— DESCRIPTION OF THE TASK —
Which lines of the records contain the word "thermtripN"? Copy each one.

-------- DATA SHOWN

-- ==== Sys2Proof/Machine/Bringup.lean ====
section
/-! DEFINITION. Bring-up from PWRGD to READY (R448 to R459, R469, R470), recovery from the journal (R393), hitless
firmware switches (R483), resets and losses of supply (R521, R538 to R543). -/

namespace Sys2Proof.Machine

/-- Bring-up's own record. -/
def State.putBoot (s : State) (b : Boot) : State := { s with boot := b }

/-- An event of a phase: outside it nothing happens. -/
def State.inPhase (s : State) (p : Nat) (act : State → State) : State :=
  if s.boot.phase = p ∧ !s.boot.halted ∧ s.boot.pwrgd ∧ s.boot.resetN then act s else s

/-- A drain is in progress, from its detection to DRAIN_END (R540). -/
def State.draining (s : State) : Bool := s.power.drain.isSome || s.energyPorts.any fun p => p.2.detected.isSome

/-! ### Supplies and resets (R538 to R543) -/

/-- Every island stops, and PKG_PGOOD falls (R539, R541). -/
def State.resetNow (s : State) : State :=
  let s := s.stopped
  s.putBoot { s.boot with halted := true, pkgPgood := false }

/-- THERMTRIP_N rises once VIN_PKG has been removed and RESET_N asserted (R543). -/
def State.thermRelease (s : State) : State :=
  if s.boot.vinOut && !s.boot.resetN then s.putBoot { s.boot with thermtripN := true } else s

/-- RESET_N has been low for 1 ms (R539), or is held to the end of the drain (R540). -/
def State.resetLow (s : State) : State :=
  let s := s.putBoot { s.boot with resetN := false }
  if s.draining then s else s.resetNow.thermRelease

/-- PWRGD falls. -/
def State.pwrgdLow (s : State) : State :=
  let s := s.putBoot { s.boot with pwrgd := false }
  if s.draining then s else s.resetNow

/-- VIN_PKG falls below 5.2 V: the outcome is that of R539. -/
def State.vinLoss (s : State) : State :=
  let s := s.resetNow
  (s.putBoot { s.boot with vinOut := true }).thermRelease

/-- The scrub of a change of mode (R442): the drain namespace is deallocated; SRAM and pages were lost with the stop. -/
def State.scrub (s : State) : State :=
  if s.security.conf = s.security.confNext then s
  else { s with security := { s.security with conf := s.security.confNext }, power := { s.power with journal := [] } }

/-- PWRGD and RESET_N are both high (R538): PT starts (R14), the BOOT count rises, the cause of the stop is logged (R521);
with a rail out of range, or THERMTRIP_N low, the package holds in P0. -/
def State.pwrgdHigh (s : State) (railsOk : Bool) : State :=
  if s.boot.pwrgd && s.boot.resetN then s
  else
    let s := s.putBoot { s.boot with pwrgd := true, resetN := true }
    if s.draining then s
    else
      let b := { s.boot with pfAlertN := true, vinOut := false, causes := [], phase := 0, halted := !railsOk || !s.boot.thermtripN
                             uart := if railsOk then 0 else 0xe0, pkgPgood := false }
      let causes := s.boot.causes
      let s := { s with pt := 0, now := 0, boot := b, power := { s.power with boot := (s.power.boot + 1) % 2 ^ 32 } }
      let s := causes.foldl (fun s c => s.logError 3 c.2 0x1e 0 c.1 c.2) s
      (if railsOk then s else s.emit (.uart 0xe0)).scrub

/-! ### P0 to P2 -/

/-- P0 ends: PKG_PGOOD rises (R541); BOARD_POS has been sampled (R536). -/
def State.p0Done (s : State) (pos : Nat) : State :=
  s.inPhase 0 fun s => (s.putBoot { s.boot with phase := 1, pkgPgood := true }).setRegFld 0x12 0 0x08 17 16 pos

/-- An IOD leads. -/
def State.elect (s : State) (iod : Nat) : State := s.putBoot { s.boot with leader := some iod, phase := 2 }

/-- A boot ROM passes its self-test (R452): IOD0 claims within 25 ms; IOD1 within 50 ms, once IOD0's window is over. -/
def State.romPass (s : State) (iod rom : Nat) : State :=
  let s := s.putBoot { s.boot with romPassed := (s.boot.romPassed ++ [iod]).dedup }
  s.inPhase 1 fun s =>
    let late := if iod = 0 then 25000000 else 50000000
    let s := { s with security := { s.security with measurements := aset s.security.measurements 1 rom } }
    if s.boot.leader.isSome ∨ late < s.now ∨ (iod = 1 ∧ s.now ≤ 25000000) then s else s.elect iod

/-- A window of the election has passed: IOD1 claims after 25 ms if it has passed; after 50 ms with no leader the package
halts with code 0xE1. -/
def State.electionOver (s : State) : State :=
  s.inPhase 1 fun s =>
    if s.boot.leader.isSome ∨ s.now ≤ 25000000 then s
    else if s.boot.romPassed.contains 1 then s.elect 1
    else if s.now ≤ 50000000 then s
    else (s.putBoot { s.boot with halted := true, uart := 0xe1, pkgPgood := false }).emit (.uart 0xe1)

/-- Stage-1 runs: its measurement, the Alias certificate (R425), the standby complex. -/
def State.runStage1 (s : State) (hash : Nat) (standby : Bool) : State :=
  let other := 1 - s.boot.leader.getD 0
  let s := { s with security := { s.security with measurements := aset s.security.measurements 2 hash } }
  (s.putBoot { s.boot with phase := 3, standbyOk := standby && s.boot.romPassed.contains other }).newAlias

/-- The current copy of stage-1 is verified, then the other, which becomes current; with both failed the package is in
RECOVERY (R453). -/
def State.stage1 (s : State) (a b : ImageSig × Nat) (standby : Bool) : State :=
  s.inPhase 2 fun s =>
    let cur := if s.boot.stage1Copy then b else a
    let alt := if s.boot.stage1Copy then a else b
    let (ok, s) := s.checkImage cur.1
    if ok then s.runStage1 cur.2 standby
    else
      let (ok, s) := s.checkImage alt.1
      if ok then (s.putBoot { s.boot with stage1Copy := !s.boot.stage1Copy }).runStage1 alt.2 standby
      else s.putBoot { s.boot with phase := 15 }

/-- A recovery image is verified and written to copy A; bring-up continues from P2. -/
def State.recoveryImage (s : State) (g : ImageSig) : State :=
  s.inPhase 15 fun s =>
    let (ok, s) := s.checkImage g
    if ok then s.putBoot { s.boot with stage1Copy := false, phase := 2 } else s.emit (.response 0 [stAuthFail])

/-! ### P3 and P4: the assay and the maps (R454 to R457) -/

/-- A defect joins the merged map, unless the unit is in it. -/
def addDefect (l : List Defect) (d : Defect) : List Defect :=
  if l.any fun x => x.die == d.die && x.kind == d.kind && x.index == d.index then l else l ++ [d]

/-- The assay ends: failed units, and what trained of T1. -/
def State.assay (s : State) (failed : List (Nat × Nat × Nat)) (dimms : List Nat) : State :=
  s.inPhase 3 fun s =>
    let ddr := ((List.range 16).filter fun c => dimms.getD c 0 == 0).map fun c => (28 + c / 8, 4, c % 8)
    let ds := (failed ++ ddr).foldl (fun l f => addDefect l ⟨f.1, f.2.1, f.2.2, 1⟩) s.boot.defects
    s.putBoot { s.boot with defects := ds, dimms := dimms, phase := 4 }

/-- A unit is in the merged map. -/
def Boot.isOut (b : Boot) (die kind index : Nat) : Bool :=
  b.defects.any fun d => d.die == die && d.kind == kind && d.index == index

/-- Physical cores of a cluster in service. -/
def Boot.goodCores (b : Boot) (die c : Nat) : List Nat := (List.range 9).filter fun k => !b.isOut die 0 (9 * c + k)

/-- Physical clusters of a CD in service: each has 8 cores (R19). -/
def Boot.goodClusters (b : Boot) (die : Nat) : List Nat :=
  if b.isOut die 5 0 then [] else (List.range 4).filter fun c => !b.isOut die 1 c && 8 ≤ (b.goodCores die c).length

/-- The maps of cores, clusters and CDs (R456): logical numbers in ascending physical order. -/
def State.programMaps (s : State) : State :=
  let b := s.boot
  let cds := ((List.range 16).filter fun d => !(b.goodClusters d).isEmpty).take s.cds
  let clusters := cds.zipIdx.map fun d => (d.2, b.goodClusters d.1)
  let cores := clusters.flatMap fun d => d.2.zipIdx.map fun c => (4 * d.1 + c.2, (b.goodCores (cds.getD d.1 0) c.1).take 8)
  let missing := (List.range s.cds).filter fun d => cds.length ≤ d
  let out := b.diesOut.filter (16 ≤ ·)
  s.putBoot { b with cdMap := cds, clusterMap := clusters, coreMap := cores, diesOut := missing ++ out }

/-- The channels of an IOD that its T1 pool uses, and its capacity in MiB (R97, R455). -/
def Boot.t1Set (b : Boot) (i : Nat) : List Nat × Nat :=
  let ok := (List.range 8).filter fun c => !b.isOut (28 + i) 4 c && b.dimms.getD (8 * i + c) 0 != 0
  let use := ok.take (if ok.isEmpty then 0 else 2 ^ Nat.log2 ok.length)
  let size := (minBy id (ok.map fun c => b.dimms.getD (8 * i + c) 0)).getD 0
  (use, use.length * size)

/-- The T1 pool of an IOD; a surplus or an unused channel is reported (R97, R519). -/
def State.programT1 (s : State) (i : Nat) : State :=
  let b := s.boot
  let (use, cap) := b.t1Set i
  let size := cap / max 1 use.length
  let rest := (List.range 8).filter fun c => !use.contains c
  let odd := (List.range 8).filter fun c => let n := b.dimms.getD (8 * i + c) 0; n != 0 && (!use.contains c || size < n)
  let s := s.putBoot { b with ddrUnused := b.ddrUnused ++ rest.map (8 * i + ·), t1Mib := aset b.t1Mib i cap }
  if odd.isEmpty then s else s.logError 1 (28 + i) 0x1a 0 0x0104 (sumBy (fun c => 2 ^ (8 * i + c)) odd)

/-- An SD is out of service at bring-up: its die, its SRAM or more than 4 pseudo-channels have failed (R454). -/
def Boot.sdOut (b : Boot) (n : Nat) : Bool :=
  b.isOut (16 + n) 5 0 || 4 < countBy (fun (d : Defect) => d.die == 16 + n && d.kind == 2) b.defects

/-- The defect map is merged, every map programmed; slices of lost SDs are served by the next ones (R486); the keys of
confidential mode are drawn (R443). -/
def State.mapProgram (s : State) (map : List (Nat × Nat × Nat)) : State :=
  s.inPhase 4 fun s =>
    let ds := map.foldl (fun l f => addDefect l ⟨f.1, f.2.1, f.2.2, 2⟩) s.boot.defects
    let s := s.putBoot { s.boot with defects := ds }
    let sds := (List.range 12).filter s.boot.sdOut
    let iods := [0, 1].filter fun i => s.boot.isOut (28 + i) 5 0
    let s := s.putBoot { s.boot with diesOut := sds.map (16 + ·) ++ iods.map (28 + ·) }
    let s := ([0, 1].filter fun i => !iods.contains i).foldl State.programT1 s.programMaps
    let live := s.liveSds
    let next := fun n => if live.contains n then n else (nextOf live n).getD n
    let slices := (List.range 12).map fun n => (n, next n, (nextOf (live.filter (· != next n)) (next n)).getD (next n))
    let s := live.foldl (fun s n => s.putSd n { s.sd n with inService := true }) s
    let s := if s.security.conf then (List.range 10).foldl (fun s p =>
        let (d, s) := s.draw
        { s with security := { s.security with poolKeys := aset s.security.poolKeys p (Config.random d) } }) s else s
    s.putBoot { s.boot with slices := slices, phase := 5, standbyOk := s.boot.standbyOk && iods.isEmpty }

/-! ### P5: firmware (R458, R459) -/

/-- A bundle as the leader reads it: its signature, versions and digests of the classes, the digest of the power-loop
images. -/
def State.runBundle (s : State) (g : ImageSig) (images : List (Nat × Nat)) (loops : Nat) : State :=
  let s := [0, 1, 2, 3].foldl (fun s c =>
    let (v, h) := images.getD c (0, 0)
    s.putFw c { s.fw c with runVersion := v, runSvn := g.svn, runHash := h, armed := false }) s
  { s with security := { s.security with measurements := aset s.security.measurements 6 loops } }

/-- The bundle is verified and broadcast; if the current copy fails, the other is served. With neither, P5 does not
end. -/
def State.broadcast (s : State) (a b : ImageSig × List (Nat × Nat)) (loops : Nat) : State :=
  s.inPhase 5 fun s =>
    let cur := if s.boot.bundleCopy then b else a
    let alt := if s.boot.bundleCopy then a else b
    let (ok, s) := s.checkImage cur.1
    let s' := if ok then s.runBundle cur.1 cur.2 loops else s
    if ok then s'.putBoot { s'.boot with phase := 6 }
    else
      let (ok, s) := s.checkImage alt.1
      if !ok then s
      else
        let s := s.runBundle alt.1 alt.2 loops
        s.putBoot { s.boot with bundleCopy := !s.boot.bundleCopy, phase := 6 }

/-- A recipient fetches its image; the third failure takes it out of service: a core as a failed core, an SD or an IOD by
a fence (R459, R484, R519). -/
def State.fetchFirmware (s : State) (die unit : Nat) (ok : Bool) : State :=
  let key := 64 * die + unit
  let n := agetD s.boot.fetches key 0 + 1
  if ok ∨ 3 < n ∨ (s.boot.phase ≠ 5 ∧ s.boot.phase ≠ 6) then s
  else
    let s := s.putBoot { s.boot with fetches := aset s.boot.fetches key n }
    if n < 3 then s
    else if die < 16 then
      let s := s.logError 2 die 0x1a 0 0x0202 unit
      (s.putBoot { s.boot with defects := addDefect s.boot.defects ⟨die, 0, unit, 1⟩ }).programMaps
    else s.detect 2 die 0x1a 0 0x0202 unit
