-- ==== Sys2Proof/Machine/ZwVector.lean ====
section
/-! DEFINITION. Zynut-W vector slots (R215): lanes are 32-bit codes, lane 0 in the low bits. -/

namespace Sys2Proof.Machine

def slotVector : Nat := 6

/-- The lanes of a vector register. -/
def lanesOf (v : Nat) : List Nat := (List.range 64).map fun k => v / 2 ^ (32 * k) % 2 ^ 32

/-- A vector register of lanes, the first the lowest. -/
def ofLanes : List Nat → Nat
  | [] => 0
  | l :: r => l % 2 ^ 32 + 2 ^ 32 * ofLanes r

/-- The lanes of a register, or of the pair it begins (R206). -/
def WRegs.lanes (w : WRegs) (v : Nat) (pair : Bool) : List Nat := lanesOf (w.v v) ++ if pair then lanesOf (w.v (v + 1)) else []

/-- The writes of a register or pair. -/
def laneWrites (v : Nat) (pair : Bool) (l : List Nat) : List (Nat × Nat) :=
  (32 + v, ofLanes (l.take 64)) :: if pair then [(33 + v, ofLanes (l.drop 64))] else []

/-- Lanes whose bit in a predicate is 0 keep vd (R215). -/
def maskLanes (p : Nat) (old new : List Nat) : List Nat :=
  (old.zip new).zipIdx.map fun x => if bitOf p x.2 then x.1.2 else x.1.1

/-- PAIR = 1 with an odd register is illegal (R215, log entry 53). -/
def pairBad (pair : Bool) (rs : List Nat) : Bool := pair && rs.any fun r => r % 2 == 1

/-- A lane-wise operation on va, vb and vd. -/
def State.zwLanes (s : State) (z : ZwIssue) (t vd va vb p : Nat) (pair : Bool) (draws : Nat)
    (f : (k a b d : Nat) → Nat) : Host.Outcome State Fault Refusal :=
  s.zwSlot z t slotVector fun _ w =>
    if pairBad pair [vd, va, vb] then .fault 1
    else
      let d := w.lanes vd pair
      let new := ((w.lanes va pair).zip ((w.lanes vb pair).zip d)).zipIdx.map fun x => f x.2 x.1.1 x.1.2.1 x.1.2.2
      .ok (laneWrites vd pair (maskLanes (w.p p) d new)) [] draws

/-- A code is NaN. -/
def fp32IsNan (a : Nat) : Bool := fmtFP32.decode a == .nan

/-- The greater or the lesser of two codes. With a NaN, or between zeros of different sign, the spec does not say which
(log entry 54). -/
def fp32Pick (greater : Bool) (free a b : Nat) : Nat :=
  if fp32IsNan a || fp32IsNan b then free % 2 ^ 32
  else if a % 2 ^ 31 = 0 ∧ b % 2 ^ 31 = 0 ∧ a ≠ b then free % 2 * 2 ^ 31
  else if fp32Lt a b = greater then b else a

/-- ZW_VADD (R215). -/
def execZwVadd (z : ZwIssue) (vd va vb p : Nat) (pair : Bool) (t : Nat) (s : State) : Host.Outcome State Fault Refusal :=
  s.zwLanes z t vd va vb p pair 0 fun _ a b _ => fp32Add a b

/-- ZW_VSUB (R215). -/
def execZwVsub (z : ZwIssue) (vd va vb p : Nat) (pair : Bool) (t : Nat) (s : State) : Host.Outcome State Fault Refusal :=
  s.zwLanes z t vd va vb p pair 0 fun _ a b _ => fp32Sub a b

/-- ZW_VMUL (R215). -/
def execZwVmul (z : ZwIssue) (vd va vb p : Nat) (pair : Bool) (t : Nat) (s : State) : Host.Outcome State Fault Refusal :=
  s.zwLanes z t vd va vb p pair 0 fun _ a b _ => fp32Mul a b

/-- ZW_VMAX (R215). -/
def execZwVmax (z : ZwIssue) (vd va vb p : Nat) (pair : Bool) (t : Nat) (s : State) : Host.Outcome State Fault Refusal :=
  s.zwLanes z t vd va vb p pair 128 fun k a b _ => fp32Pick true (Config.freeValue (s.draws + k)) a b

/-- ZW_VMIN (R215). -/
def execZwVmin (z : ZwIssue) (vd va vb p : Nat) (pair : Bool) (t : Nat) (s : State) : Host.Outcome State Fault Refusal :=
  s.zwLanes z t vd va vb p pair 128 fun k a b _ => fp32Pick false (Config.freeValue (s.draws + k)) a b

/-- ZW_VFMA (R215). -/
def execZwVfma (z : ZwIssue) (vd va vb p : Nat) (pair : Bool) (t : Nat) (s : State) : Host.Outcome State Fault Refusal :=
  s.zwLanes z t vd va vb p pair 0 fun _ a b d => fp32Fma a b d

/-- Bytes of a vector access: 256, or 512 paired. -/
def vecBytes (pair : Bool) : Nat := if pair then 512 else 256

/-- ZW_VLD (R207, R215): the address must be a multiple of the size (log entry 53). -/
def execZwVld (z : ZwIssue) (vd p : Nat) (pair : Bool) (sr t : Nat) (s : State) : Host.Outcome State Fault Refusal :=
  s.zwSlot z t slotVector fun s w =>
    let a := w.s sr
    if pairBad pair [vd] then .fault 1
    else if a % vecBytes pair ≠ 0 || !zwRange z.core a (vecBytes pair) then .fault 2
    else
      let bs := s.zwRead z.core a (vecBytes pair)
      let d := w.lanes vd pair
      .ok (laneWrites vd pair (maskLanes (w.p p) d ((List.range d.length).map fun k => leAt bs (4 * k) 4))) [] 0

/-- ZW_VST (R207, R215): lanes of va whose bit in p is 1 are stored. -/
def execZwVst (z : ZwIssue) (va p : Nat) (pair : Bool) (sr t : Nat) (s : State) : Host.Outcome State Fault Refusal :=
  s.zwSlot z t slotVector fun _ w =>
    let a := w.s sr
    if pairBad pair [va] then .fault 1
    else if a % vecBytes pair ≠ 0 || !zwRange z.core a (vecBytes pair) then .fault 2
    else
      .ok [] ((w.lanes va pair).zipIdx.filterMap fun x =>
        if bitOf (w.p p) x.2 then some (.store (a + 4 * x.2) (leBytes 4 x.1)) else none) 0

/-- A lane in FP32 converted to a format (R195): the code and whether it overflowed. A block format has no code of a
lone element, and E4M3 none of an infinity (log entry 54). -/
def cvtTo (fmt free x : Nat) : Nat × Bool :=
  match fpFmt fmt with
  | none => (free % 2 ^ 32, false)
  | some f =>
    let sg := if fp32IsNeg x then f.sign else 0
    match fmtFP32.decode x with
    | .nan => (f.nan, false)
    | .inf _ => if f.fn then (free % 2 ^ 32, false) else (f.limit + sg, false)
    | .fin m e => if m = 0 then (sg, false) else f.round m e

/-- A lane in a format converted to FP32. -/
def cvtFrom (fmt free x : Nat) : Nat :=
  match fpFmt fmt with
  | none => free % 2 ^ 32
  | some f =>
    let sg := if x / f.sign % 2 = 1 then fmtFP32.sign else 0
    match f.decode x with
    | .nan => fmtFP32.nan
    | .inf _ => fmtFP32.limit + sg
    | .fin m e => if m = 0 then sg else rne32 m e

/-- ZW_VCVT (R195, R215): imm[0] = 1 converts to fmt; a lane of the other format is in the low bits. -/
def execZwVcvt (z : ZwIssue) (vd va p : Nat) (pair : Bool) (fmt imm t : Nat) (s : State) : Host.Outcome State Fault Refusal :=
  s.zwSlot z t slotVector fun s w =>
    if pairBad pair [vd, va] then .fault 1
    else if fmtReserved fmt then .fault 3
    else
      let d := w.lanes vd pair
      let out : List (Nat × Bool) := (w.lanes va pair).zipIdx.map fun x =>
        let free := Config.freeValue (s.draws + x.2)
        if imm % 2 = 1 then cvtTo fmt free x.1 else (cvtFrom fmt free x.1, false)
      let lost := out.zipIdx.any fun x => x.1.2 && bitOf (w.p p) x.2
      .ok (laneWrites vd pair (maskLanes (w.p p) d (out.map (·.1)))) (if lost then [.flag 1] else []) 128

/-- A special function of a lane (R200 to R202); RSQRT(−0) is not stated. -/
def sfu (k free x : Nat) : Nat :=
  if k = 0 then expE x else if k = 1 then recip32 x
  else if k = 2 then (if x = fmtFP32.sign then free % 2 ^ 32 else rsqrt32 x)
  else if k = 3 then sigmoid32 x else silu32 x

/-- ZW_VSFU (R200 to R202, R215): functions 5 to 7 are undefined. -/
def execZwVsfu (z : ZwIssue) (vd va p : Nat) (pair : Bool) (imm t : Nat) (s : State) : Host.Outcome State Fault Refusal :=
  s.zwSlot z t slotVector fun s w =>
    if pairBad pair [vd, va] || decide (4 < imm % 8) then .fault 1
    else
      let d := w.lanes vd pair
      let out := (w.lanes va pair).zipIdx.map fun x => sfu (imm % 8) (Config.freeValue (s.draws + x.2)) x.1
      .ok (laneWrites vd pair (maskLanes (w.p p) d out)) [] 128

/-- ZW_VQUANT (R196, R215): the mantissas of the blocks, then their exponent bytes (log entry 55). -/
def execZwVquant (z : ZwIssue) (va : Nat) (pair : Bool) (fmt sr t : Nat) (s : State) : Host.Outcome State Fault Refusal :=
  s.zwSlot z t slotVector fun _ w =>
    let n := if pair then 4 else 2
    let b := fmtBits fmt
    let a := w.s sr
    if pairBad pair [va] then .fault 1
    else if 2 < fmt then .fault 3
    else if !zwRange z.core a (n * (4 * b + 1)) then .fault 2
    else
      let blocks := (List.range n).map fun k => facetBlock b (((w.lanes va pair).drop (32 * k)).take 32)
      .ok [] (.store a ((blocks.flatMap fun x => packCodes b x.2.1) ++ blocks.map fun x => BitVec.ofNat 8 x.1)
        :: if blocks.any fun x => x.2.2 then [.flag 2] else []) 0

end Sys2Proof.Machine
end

----------------

— REPLY —
  if s.boot.vinOut && !s.boot.resetN then s.putBoot { s.boot with thermtripN := true } else s
      let b := { s.boot with pfAlertN := true, vinOut := false, causes := [], phase := 0, halted := !railsOk || !s.boot.thermtripN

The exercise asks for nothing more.